BlazBlue is one of my favorite 2D fighting game series. I never really clicked with Guilty Gear, but BlazBlue and the characters in it just seem to sync with me. I have always liked the convoluted time-warping story and most of the English voice actors. I know, I know! I’m horrible for liking English voices, but if you’re not a fan, you’re in luck as all the Japanese voices are here as well.
Oddly convenient, BBCPEx is split into two files. The main fighting game is a 3.35gb file while the story and library mode comes in a 2gb file for a total of 5.3gb. For a digital user, this is actually kind of nice. I have a good sized group of friends who might want to practice combos while they’re away from a console setup. In order for that to happen, the game has to have the same frame rate and smooth gameplay. On the other end of the spectrum, some people really want the full experience. With a large enough memory card, you can. The only down side to it is that if you JUST want to play the story modes, you can’t do so without having a lot of free space.
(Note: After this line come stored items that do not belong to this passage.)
theorem smem_major (fn : BitVec 6) (f : SmemForm) : (f.word fn).extractLsb' 2 6 = 0x3A#6 := by
  simp (disch := decide) only [SmemForm.word, bits_high, bits_low, bit_high, bit_low, bits_all, bit_ofBool, spBit, Nat.reduceSub]

theorem smem_fn (fn : BitVec 6) (f : SmemForm) : (f.word fn).extractLsb' 26 6 = fn := by
  simp (disch := decide) only [SmemForm.word, bits_high, bits_low, bit_high, bit_low, bits_all, bit_ofBool, spBit, Nat.reduceSub]

theorem smem_length (fn : BitVec 6) (f : SmemForm) : (f.word fn).getLsbD 0 = true ∧ (f.word fn).getLsbD 1 = f.sp.isSome := by
  constructor <;> simp (disch := decide) only [SmemForm.word, bits_high, bits_low, bit_high, bit_low, bits_all, bit_ofBool, spBit, Nat.reduceSub] <;> rfl

theorem si_fields (f : SiForm) : SiForm.ofWord f.sp (f.word) = f := by
  simp (disch := decide) only [SiForm.ofWord, SiForm.word, bits_high, bits_low, bit_high, bit_low, bits_all, bit_ofBool, spBit, Nat.reduceSub]

theorem si_major (f : SiForm) : (f.word).extractLsb' 2 6 = 0x3B#6 := by
  simp (disch := decide) only [SiForm.word, bits_high, bits_low, bit_high, bit_low, bits_all, bit_ofBool, spBit, Nat.reduceSub]

theorem si_length (f : SiForm) : (f.word).getLsbD 0 = true ∧ (f.word).getLsbD 1 = f.sp.isSome := by
  constructor <;> simp (disch := decide) only [SiForm.word, bits_high, bits_low, bit_high, bit_low, bits_all, bit_ofBool, spBit, Nat.reduceSub] <;> rfl

theorem rm_fields (fn : BitVec 6) (f : RmForm) : RmForm.ofWord f.sp (f.word fn) = f := by
  simp (disch := decide) only [RmForm.ofWord, RmForm.word, bits_high, bits_low, bit_high, bit_low, bits_all, bit_ofBool, spBit, Nat.reduceSub]

theorem rm_major (fn : BitVec 6) (f : RmForm) : (f.word fn).extractLsb' 2 6 = 0x3C#6 := by
  simp (disch := decide) only [RmForm.word, bits_high, bits_low, bit_high, bit_low, bits_all, bit_ofBool, spBit, Nat.reduceSub]

theorem rm_fn (fn : BitVec 6) (f : RmForm) : (f.word fn).extractLsb' 26 6 = fn := by
  simp (disch := decide) only [RmForm.word, bits_high, bits_low, bit_high, bit_low, bits_all, bit_ofBool, spBit, Nat.reduceSub]

theorem rm_length (fn : BitVec 6) (f : RmForm) : (f.word fn).getLsbD 0 = true ∧ (f.word fn).getLsbD 1 = f.sp.isSome := by
  constructor <;> simp (disch := decide) only [RmForm.word, bits_high, bits_low, bit_high, bit_low, bits_all, bit_ofBool, spBit, Nat.reduceSub] <;> rfl

theorem j_link (l : BitVec 1) (f : JForm) : (f.word l).getLsbD 8 = l.getLsbD 0 := by
  simp (disch := decide) only [JForm.word, bits_high, bits_low, bit_high, bit_low, bits_all, Nat.reduceSub]

theorem x_unused (maj : BitVec 6) (fn : BitVec 4) (f : XForm) : f.word maj fn &&& 0xF0000000#32 = 0#32 := by
  refine (and_parts (n := 31) _ (0xF#4 ++ 0#4 ++ 0#8 ++ 0#7 ++ 0#1 ++ 0#6 ++ 0#1) _ 0#1).trans ?_
  rw [and_parts (n := 30), and_parts (n := 24), and_parts (n := 23), and_parts (n := 16), and_parts (n := 8), and_parts (n := 4)]
  simp only [BitVec.and_zero]
  rfl

theorem smov_unused (fn : BitVec 6) (f : SmovForm) : f.word fn &&& 0x03F00000#32 = 0#32 := by
  refine (and_parts (n := 31) _ (0#6 ++ 0x3F#6 ++ 0#6 ++ 0#6 ++ 0#6 ++ 0#1) _ 0#1).trans ?_
  rw [and_parts (n := 30), and_parts (n := 24), and_parts (n := 18), and_parts (n := 12), and_parts (n := 6)]
  simp only [BitVec.and_zero]
  rfl

theorem smem_unused (fn : BitVec 6) (f : SmemForm) : f.word fn &&& 0x000C0000#32 = 0#32 := by
  refine (and_parts (n := 31) _ (0#6 ++ 0#6 ++ 0x3#2 ++ 0#4 ++ 0#6 ++ 0#6 ++ 0#1) _ 0#1).trans ?_
  rw [and_parts (n := 30), and_parts (n := 24), and_parts (n := 18), and_parts (n := 14), and_parts (n := 12), and_parts (n := 6)]
  simp only [BitVec.and_zero]
  rfl

/-! ## Format E -/

theorem e_major (maj : BitVec 6) (cls : BitVec 5) (k : BitVec 7) (q p : BitVec 6) (sp : Sp) : (eWord maj cls k q p sp).extractLsb' 2 6 = maj := by
  simp (disch := decide) only [eWord, bits_high, bits_low, bit_high, bit_low, bits_all, bit_ofBool, spBit, Nat.reduceSub]

theorem e_class (maj : BitVec 6) (cls : BitVec 5) (k : BitVec 7) (q p : BitVec 6) (sp : Sp) : (eWord maj cls k q p sp).extractLsb' 8 5 = cls := by
  simp (disch := decide) only [eWord, bits_high, bits_low, bit_high, bit_low, bits_all, bit_ofBool, spBit, Nat.reduceSub]

theorem e_length (maj : BitVec 6) (cls : BitVec 5) (k : BitVec 7) (q p : BitVec 6) (sp : Sp) : (eWord maj cls k q p sp).getLsbD 0 = true ∧ (eWord maj cls k q p sp).getLsbD 1 = sp.isSome := by
  constructor <;> simp (disch := decide) only [eWord, bits_high, bits_low, bit_high, bit_low, bits_all, bit_ofBool, spBit, Nat.reduceSub] <;> rfl

theorem es_fields (maj : BitVec 6) (cls : BitVec 5) (k : BitVec 7) (q p : BitVec 6) (sp : Sp) :
    EsForm.ofWord sp (eWord maj cls k q p sp) = ⟨sp⟩ := by
  rfl

theorem ep_fields (maj : BitVec 6) (cls : BitVec 5) (k : BitVec 7) (q p : BitVec 6) (sp : Sp) :
    EpForm.ofWord sp (eWord maj cls k q p sp) = ⟨sp, p⟩ := by
  simp (disch := decide) only [EpForm.ofWord, eWord, bits_high, bits_low, bit_high, bit_low, bits_all, bit_ofBool, spBit, Nat.reduceSub]

theorem eq_fields (maj : BitVec 6) (cls : BitVec 5) (k : BitVec 7) (q p : BitVec 6) (sp : Sp) :
    EqForm.ofWord sp (eWord maj cls k q p sp) = ⟨sp, q⟩ := by
  simp (disch := decide) only [EqForm.ofWord, eWord, bits_high, bits_low, bit_high, bit_low, bits_all, bit_ofBool, spBit, Nat.reduceSub]

theorem ek_fields (maj : BitVec 6) (cls : BitVec 5) (k : BitVec 7) (q p : BitVec 6) (sp : Sp) :
    EkForm.ofWord sp (eWord maj cls k q p sp) = ⟨sp, k⟩ := by
  simp (disch := decide) only [EkForm.ofWord, eWord, bits_high, bits_low, bit_high, bit_low, bits_all, bit_ofBool, spBit, Nat.reduceSub]

theorem epq_fields (maj : BitVec 6) (cls : BitVec 5) (k : BitVec 7) (q p : BitVec 6) (sp : Sp) :
    EpqForm.ofWord sp (eWord maj cls k q p sp) = ⟨sp, p, q⟩ := by
  simp (disch := decide) only [EpqForm.ofWord, eWord, bits_high, bits_low, bit_high, bit_low, bits_all, bit_ofBool, spBit, Nat.reduceSub]

theorem epqk_fields (maj : BitVec 6) (cls : BitVec 5) (k : BitVec 7) (q p : BitVec 6) (sp : Sp) :
    EpqkForm.ofWord sp (eWord maj cls k q p sp) = ⟨sp, p, q, k⟩ := by
  simp (disch := decide) only [EpqkForm.ofWord, eWord, bits_high, bits_low, bit_high, bit_low, bits_all, bit_ofBool, spBit, Nat.reduceSub]

theorem emit_fields (maj : BitVec 6) (cls : BitVec 5) (c : BitVec 1) (k q p : BitVec 6) (sp : Sp) :
    EmitForm.ofWord sp (eWord maj cls (c ++ k) q p sp) = ⟨sp, p, q, k⟩ := by
  simp (disch := decide) only [EmitForm.ofWord, eWord, bits_high, bits_low, bit_high, bit_low, bits_all, bit_ofBool, spBit, Nat.reduceSub]

theorem sync_fields (maj : BitVec 6) (cls : BitVec 5) (c : BitVec 1) (r p : BitVec 6) (ar : BitVec 4) (sp : Sp) :
    SyncForm.ofWord sp (eWord maj cls (c ++ r) (0#2 ++ ar) p sp) = ⟨sp, p, ar, r⟩ := by
  simp (disch := decide) only [SyncForm.ofWord, eWord, bits_high, bits_low, bit_high, bit_low, bits_all, bit_ofBool, spBit, Nat.reduceSub]
  simp only [Nat.reduceAdd, Nat.reduceSub, bits_all]

theorem fence_fields (maj : BitVec 6) (cls : BitVec 5) (k : BitVec 7) (q : BitVec 6) (kind : BitVec 2) (sp : Sp) :
    FenceForm.ofWord sp (eWord maj cls k q (0#4 ++ kind) sp) = ⟨sp, kind, q⟩ := by
  simp (disch := decide) only [FenceForm.ofWord, eWord, bits_high, bits_low, bit_high, bit_low, bits_all, bit_ofBool, spBit, Nat.reduceSub]
  simp only [Nat.reduceAdd, Nat.reduceSub, bits_all]

theorem ctx_fields (maj : BitVec 6) (cls : BitVec 5) (k : BitVec 7) (p ar : BitVec 4) (sp : Sp) :
    CtxForm.ofWord sp (eWord maj cls k (0#2 ++ ar) (0#2 ++ p) sp) = ⟨sp, p, ar⟩ := by
  simp (disch := decide) only [CtxForm.ofWord, eWord, bits_high, bits_low, bit_high, bit_low, bits_all, bit_ofBool, spBit, Nat.reduceSub]
  simp only [Nat.reduceAdd, Nat.reduceSub, bits_all]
Speaking of the story, there is a lot of content in that 2gb file. There’s a four part graphic novel of the Remix Heart saga that takes place between chapters 4 and 5 of the manga. I have never read the manga, so it threw me for a loop when I was debriefed by the game about Mai Nastume’s story. She’s a student of who knows a bunch of the female characters from Torifune Military Academy: Noel, Tsubaki, Makoto and another new character (for this mode), Mai’s roommate, Kajun Faycott. Mai and Kajun are not playable in the fighting parts, but their story in interesting. For those of you unaware, as I was, Main used to be a boy. He was transformed into a she after contact with a grimoire. Now, he’s stuck in a girl’s body and has to act like a girl, but has troubles in doing so. It’s a cute little diversion from the rest of the game.
I spent a lot of time trying to determine if this game was a solid tool for practicing combos on the run. It is not perfect, but it is more than adequate in that regard. I spent a good deal of time practicing combos on the Vita version before playing with some friends on PS4. My transition was seamless except that the Vita’s d-pad is actually better than the PS4’s. I tried playing with an arcade stick, but my stick control is still quite bad. Nevertheless, I was able to land difficult combos that I had practiced with ease without having played the console version. So, yes. I would recommend this for anyone who has the console version of BBCPEx and wants to practice on the go. This version does have an online mode, but unlike the previous version, it doesn’t connect with the PS3 and PS4 versions which leads me to believe that it may not be 100% accurate. Either that or there were issues with loading and lag online with the last version. That said, there are very few Vita players throwing down online in this game, and the ones that are tend to be very good.
Bottom line is that this is the most complete version of BlazBlue to date, and it’s been flawlessly brought to our little screens. It takes up a lot of space, but it’s space well spent for anime and fighting fans alike. I couldn’t recommend this game more, provided you’ve got a big enough memory card. 5.3gb is a lot of space on these expensive memory cards. Luckily, BBCPEx has so much content to mess around with ranging from challenge missions to story content, to a flat out amazing fighting game with a solid story both in arcade mode and in story mode.